(Exercise description):
Go through the listing below and output exactly the line with "w).snaps = s.snaps := rfl", the line with "(s.journalEntry).fresh = s.fresh := rfl", and each line between; omit the rest.

(Record set):

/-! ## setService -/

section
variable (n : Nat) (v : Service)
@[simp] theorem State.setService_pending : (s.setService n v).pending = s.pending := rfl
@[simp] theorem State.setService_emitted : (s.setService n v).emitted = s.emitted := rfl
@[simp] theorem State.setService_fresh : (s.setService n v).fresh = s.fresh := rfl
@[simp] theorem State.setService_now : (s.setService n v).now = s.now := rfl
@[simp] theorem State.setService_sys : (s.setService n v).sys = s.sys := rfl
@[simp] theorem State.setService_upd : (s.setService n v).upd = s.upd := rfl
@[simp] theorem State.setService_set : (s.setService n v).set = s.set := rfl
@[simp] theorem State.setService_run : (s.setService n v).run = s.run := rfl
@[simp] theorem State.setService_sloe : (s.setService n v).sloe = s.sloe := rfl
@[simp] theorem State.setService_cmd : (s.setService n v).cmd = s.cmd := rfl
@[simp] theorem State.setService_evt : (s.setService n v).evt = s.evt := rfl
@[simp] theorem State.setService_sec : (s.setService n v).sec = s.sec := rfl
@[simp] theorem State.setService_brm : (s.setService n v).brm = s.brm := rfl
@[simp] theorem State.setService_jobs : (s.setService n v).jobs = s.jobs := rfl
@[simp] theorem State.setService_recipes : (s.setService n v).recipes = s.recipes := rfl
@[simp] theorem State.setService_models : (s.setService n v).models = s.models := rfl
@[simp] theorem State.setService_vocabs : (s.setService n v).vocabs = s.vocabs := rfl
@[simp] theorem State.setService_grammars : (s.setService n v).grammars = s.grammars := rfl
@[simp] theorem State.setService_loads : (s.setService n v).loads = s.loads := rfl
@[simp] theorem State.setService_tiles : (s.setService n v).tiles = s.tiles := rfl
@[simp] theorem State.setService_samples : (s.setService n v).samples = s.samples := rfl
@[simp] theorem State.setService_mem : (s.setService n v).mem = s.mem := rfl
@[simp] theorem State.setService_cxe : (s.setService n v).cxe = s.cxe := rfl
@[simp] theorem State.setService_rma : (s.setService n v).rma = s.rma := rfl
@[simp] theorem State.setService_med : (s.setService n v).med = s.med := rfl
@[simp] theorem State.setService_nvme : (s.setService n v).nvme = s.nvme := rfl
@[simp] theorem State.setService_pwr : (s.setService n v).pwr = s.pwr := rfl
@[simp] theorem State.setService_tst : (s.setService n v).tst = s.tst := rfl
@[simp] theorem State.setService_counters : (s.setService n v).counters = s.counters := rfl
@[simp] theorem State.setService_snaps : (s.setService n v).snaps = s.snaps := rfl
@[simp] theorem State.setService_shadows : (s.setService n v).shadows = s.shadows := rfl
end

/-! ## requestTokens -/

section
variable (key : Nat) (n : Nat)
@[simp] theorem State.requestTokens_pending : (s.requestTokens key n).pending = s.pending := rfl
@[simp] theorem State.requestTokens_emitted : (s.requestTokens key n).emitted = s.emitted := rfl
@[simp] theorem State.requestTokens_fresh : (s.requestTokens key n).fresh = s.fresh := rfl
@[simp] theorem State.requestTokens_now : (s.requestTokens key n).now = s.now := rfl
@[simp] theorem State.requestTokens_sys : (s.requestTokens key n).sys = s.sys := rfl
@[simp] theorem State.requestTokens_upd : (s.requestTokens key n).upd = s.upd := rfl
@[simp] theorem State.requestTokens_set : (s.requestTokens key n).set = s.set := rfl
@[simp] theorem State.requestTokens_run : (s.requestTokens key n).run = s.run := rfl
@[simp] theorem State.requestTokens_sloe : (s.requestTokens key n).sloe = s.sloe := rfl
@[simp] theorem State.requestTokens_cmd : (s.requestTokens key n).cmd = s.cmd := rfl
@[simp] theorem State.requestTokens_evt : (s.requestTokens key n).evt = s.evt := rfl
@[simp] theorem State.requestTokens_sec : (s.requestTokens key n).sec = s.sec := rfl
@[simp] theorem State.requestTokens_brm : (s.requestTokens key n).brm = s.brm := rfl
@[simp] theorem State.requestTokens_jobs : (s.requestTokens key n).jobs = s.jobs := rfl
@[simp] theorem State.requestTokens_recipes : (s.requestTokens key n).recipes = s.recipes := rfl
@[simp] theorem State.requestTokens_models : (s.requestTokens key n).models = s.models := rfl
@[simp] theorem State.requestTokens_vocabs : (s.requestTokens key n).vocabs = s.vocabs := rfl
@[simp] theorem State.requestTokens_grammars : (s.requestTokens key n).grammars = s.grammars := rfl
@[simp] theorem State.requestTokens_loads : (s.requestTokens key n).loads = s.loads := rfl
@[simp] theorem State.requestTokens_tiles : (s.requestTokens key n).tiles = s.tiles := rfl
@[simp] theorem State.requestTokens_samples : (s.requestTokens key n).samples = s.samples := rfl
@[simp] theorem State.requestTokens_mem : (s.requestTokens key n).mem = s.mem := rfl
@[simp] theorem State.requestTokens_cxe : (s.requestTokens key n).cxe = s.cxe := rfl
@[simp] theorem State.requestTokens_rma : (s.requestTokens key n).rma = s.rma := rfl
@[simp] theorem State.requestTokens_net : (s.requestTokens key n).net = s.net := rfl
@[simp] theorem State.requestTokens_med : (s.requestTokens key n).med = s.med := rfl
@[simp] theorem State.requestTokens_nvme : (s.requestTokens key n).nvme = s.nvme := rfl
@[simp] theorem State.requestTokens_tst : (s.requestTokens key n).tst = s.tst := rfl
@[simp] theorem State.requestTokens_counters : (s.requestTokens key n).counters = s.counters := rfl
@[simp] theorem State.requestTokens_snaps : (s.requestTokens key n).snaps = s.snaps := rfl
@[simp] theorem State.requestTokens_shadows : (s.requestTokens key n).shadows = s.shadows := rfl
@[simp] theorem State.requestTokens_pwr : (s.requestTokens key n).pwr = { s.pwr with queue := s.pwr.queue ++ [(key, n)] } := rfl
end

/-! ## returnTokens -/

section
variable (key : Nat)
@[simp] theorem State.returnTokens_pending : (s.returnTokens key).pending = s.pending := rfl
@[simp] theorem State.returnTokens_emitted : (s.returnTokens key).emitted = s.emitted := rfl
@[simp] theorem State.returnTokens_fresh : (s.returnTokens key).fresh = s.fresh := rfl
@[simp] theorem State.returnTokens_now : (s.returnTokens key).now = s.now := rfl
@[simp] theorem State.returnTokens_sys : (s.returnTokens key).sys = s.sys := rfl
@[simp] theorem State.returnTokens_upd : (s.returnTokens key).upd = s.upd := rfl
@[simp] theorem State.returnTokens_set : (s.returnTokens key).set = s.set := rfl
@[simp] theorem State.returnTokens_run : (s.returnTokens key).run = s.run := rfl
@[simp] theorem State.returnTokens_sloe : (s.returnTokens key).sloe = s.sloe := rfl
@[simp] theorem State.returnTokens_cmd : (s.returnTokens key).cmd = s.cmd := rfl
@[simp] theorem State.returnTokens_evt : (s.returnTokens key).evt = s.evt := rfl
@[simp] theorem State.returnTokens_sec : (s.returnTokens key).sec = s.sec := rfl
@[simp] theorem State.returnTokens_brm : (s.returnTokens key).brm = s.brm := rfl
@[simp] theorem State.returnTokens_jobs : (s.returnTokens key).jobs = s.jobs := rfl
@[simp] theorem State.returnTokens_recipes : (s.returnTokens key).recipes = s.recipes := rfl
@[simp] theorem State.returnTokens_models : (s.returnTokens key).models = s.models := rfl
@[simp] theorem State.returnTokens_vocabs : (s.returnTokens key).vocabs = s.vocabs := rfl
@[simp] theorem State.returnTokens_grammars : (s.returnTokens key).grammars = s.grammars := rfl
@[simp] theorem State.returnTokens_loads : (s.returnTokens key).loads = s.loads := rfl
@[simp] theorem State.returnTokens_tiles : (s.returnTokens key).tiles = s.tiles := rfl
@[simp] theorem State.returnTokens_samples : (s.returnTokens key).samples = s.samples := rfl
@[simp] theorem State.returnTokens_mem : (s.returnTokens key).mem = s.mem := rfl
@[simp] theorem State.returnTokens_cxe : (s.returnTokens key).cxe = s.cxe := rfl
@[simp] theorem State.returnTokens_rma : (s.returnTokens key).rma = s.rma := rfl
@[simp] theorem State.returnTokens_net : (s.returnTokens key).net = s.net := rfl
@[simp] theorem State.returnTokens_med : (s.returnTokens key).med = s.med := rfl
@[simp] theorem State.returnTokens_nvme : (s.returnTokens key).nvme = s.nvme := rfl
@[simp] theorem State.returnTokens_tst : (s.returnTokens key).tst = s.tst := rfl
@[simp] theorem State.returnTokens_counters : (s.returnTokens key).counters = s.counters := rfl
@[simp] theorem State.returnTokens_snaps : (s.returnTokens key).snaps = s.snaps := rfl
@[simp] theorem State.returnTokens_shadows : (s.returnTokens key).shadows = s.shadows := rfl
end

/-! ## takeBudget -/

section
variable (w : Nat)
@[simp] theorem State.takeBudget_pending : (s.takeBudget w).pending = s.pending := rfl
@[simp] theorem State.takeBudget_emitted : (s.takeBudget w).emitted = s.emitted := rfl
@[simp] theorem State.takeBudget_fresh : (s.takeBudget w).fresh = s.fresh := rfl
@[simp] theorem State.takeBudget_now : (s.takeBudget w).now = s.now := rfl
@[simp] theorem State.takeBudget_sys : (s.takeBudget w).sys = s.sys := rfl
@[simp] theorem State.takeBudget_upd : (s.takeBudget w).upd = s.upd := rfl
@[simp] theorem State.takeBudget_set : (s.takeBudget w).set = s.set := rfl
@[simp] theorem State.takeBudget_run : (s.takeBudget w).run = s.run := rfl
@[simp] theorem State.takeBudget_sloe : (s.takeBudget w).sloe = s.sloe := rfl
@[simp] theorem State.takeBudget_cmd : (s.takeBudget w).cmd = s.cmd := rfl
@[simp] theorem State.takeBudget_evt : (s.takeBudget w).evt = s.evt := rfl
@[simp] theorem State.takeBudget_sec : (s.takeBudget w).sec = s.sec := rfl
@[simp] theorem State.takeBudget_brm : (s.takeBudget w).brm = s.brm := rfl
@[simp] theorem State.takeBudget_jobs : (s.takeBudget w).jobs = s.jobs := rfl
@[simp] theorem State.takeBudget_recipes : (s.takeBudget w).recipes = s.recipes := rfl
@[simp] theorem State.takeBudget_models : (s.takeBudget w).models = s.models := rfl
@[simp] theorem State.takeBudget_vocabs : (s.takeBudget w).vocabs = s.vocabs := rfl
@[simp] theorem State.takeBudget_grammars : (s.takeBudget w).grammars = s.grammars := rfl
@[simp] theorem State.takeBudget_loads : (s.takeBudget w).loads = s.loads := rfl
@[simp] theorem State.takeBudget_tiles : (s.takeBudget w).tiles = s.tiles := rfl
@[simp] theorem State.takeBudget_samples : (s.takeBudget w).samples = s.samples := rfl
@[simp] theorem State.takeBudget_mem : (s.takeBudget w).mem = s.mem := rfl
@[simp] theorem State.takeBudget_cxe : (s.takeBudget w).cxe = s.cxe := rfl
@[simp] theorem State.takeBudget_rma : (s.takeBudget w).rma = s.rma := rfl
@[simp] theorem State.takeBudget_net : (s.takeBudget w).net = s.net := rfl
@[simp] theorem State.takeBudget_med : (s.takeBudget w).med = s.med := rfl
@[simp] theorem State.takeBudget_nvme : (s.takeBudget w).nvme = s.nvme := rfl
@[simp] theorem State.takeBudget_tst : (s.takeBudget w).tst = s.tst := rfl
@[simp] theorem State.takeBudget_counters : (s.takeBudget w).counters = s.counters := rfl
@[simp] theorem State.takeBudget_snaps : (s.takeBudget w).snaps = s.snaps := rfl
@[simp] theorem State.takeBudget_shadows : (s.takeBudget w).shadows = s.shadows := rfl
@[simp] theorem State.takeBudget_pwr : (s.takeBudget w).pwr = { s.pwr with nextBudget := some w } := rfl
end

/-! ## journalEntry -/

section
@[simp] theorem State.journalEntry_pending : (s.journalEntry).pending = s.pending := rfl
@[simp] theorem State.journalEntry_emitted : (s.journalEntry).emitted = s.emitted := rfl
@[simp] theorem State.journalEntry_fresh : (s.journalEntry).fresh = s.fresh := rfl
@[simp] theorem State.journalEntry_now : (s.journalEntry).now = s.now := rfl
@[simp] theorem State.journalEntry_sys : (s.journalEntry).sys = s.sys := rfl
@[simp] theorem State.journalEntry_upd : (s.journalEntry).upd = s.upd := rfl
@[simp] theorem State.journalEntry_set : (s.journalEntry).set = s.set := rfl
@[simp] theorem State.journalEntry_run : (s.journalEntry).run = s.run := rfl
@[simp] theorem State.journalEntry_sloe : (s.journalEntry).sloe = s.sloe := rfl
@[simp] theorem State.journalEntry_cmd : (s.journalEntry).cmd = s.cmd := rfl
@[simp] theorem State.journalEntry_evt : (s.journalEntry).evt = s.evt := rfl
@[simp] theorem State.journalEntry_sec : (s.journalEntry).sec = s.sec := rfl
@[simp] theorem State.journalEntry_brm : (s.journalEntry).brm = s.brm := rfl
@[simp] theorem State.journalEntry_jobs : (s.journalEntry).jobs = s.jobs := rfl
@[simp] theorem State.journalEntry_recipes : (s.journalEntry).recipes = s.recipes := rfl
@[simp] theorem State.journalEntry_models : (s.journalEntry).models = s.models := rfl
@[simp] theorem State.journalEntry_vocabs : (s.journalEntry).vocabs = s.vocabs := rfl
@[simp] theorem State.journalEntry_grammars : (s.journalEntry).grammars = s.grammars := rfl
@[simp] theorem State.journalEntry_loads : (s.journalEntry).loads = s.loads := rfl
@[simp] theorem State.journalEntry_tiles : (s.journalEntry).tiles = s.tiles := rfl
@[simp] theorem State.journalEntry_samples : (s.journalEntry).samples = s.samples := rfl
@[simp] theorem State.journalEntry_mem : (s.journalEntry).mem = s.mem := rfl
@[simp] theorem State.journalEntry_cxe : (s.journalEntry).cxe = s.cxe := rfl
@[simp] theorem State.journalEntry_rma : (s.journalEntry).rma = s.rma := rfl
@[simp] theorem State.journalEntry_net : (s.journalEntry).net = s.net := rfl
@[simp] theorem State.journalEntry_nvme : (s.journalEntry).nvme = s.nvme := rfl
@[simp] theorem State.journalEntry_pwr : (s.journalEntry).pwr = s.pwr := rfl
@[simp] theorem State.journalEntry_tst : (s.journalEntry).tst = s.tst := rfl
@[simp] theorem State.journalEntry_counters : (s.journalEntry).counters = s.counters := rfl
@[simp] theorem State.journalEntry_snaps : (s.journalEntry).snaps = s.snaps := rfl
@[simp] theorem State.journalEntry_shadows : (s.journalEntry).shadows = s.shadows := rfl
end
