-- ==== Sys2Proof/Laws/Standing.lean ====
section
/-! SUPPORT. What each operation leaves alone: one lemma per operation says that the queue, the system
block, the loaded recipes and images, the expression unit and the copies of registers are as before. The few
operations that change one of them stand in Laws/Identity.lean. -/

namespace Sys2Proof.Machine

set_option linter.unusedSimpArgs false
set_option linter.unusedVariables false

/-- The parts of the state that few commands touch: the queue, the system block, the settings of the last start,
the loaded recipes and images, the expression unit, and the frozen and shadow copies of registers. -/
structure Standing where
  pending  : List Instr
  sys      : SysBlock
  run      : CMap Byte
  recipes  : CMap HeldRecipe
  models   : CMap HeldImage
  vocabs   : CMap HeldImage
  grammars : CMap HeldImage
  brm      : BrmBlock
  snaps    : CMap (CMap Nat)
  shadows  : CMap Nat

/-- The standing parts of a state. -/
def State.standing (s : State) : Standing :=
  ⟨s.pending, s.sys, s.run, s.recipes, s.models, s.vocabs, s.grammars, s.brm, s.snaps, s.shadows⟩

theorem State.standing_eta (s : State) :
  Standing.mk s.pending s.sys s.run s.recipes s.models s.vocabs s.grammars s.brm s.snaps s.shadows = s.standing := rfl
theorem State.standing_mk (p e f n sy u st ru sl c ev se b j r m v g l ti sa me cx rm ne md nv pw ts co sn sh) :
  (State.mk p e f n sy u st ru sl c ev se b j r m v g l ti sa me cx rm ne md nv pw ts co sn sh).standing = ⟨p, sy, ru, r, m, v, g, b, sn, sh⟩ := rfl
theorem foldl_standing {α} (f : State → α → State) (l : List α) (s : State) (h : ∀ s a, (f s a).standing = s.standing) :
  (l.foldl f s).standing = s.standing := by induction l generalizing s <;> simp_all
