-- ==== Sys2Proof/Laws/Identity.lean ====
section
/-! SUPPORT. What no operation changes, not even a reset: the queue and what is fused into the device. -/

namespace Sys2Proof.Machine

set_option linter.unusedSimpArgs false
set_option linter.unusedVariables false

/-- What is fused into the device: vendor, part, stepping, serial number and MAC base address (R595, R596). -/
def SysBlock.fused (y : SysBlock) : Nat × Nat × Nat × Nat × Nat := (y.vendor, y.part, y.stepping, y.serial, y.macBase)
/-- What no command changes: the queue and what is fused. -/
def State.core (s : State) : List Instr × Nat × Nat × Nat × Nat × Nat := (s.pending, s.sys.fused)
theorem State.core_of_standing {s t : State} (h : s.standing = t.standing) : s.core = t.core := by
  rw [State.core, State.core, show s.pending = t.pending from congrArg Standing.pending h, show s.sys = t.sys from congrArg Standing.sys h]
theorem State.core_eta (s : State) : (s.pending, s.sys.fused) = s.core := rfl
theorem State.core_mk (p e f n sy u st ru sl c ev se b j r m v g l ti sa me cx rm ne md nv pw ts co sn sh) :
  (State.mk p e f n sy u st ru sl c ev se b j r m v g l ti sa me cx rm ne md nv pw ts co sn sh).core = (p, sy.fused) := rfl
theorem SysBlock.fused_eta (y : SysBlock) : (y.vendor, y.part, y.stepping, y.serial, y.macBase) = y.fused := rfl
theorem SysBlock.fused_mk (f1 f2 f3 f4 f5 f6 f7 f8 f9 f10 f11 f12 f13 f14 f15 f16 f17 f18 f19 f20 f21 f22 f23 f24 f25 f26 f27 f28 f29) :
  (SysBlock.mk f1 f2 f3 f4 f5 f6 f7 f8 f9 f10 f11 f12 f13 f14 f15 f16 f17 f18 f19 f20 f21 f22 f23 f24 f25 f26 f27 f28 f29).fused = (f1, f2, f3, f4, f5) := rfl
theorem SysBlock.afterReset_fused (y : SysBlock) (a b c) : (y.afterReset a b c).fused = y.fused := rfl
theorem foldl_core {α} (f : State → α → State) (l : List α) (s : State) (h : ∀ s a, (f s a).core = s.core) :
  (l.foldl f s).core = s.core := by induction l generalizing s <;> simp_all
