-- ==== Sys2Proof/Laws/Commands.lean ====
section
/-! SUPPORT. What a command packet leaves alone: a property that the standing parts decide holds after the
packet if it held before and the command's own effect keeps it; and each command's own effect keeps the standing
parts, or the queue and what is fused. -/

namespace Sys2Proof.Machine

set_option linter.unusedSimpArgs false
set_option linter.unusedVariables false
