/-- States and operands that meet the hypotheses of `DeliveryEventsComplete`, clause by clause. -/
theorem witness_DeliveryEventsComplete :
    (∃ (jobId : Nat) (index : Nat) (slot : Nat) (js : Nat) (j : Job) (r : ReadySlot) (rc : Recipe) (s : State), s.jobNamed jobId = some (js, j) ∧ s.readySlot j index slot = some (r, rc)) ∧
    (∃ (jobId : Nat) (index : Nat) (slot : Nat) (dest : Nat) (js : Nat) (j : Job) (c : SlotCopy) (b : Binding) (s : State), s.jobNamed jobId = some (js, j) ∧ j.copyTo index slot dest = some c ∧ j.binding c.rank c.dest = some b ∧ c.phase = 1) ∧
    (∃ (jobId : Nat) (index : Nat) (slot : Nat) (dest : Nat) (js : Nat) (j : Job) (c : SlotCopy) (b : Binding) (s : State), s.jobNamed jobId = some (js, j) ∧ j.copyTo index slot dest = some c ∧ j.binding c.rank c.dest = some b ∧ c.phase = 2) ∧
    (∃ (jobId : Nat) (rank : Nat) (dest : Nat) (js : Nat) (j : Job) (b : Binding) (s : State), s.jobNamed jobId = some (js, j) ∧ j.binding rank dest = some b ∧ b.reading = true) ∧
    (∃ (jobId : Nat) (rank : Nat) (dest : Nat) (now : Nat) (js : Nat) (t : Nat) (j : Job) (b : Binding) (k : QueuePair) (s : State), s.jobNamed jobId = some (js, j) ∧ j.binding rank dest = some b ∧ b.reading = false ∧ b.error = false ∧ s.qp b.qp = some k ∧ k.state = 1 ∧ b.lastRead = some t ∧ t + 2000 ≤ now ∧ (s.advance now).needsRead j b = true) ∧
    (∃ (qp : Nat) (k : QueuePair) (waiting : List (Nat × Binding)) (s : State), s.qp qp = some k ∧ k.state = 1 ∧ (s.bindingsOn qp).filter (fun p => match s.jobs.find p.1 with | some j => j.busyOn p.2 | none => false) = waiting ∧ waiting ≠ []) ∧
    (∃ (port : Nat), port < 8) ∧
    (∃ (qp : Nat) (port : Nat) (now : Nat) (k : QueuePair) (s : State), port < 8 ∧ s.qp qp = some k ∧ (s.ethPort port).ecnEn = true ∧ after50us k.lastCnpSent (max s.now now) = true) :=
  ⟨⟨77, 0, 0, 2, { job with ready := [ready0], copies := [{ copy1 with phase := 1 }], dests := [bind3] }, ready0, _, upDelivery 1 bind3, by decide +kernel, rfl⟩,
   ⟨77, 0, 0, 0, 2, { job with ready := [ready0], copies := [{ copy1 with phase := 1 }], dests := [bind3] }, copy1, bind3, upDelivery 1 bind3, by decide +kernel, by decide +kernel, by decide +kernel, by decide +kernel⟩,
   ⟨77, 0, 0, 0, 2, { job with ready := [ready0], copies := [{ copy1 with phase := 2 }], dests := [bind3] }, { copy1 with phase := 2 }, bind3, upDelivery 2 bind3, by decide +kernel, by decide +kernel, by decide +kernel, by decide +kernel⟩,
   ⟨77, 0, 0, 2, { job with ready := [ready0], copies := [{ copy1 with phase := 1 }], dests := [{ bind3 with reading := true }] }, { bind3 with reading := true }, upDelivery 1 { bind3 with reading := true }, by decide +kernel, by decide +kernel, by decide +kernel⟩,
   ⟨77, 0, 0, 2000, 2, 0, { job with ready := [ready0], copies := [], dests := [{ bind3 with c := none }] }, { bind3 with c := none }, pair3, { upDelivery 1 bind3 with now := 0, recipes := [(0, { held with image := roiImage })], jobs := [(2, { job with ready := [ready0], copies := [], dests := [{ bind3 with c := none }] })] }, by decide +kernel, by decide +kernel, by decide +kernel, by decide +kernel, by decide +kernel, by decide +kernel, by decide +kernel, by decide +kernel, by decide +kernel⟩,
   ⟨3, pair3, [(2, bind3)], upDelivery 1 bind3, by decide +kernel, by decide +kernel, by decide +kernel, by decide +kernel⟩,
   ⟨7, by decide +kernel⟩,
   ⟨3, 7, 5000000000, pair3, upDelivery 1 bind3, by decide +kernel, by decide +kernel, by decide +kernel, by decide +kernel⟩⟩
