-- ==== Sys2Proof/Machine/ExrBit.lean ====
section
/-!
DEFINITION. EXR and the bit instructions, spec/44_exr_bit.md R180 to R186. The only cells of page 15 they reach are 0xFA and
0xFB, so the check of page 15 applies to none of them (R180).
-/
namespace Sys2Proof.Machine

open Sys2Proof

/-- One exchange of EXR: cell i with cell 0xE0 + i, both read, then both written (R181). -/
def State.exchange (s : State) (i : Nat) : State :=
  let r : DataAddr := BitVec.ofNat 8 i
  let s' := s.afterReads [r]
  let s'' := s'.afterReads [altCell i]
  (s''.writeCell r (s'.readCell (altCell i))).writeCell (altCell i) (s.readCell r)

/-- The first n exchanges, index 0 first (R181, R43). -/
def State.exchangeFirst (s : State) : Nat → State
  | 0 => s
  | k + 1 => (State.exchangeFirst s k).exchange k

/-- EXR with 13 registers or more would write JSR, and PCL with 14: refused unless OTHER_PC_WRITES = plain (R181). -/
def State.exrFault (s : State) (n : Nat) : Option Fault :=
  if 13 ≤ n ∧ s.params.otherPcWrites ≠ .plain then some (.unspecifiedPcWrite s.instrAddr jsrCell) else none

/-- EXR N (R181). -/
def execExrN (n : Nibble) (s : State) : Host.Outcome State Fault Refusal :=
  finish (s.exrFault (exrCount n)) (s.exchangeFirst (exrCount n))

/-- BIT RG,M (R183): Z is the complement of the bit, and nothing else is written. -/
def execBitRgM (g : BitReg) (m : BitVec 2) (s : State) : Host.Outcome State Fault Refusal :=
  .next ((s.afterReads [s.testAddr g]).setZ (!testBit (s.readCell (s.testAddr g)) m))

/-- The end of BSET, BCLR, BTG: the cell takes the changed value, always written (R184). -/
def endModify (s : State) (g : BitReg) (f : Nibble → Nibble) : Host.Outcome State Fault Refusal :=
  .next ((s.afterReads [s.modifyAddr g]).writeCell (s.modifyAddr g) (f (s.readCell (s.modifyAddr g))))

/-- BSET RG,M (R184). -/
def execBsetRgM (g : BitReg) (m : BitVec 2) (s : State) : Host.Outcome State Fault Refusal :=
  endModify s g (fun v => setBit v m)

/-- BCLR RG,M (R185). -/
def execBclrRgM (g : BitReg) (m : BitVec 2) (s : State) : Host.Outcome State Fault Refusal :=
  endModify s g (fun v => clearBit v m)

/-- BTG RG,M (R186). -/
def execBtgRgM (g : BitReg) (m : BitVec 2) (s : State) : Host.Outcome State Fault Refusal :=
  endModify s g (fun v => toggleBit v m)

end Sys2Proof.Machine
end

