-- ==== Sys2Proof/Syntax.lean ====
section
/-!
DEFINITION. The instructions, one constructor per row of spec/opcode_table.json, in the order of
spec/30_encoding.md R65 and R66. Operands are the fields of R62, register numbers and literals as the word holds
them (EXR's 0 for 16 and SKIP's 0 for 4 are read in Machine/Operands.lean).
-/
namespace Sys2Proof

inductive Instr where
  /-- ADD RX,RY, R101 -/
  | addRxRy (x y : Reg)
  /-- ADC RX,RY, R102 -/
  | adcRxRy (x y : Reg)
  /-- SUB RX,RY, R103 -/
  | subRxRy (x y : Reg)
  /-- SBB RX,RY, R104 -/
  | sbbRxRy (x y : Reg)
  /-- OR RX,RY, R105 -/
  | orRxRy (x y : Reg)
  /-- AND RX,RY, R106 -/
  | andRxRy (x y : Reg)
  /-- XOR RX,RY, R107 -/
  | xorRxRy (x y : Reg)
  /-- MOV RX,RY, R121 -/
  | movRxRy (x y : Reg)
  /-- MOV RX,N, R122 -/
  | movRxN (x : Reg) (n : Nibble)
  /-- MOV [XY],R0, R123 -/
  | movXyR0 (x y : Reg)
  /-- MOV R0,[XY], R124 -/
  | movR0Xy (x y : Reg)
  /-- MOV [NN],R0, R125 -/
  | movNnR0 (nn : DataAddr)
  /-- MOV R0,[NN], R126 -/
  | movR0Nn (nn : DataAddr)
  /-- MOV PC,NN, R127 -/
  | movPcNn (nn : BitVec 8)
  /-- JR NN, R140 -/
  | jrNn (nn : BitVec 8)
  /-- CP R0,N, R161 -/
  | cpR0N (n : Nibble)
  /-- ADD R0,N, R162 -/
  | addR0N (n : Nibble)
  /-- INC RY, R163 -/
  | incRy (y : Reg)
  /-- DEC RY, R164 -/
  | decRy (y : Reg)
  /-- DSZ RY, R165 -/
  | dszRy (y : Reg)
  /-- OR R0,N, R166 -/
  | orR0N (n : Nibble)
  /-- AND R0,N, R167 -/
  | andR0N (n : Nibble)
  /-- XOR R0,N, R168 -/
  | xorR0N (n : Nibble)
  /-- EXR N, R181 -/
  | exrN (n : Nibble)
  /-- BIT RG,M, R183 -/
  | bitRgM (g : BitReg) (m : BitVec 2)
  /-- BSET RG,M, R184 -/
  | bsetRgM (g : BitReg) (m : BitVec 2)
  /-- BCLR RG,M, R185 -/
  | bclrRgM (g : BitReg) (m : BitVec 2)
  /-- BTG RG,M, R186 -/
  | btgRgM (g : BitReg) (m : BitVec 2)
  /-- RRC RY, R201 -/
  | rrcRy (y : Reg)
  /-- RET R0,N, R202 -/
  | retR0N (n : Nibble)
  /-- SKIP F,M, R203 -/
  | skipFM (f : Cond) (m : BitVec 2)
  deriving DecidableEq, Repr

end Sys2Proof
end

(Your solution):
@[simp] theorem State.takeBudget_snaps : (s.takeBudget w).snaps = s.snaps := rfl
@[simp] theorem State.takeBudget_shadows : (s.takeBudget w).shadows = s.shadows := rfl
@[simp] theorem State.takeBudget_pwr : (s.takeBudget w).pwr = { s.pwr with nextBudget := some w } := rfl
end

/-! ## journalEntry -/

section
@[simp] theorem State.journalEntry_pending : (s.journalEntry).pending = s.pending := rfl
@[simp] theorem State.journalEntry_emitted : (s.journalEntry).emitted = s.emitted := rfl
@[simp] theorem State.journalEntry_fresh : (s.journalEntry).fresh = s.fresh := rfl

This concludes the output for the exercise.